EXERCISE GOAL ::
For the records below, print the lines from the line with "v s).pending = s.pending := rfl" through the line with "s.responses ++ [v] := rfl" exactly as written; include both end lines and exclude the rest.

DATA SHOWN ::

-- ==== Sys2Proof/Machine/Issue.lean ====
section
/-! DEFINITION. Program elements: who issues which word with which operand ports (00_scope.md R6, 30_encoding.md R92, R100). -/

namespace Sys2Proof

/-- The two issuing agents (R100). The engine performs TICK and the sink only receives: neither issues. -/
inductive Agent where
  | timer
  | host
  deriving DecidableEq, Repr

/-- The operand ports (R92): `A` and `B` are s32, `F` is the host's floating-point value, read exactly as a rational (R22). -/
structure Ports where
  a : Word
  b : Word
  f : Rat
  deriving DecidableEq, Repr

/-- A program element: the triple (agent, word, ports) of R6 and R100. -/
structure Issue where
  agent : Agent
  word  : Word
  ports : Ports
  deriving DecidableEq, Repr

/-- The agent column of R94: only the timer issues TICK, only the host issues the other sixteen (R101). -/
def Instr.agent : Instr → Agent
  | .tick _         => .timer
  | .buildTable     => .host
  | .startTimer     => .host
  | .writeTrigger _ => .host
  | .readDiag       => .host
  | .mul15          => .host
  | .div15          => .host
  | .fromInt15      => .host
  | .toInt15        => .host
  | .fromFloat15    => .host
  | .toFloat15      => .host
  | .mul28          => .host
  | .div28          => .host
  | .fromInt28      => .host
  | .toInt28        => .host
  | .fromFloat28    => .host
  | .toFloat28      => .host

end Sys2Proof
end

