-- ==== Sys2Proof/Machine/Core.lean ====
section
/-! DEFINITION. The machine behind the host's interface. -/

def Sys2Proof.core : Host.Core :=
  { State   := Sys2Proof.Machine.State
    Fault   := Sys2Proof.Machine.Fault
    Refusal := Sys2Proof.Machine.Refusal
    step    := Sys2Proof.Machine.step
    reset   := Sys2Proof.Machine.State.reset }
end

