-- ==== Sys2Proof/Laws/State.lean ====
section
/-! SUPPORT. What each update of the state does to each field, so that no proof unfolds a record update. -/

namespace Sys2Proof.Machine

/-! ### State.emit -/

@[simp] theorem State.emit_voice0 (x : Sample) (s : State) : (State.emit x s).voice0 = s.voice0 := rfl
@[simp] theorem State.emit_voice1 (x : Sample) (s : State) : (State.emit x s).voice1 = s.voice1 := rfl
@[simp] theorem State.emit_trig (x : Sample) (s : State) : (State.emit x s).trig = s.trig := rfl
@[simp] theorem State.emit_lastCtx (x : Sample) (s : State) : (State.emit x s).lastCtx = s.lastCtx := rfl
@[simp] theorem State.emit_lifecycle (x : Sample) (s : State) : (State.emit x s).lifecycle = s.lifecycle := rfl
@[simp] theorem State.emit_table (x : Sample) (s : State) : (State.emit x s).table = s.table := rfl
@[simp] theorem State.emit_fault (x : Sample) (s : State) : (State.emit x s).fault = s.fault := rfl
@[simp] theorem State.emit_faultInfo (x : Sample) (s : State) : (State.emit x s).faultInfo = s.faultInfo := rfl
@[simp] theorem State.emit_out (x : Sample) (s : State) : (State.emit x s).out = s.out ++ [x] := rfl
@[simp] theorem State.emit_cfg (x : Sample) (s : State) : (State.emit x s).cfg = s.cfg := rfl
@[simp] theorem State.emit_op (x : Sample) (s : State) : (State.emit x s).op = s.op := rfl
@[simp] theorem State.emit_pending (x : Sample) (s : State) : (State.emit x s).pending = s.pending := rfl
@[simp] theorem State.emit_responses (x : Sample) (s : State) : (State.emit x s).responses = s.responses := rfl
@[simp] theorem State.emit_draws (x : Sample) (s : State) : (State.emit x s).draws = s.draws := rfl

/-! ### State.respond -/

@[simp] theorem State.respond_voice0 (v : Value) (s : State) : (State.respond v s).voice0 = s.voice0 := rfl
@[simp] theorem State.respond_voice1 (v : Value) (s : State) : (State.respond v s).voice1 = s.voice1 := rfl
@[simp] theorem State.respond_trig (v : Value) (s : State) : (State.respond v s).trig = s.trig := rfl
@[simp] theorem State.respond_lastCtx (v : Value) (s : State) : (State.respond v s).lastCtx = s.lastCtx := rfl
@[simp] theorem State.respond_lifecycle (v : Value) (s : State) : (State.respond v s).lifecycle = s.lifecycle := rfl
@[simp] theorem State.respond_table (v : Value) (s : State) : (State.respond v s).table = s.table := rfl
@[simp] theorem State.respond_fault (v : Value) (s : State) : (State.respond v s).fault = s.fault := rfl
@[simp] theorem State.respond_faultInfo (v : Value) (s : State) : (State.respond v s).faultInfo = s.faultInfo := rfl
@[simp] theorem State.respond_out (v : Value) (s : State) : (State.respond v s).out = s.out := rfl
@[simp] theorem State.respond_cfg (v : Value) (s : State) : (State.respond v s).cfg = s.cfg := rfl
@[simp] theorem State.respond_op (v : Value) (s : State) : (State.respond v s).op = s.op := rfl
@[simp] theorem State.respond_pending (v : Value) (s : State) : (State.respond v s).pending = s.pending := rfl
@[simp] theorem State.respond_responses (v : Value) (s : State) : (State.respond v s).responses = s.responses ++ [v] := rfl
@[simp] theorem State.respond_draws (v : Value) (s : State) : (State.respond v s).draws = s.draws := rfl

WORKED SOLUTION ::
@[simp] theorem State.respond_pending (v : Value) (s : State) : (State.respond v s).pending = s.pending := rfl
@[simp] theorem State.respond_responses (v : Value) (s : State) : (State.respond v s).responses = s.responses ++ [v] := rfl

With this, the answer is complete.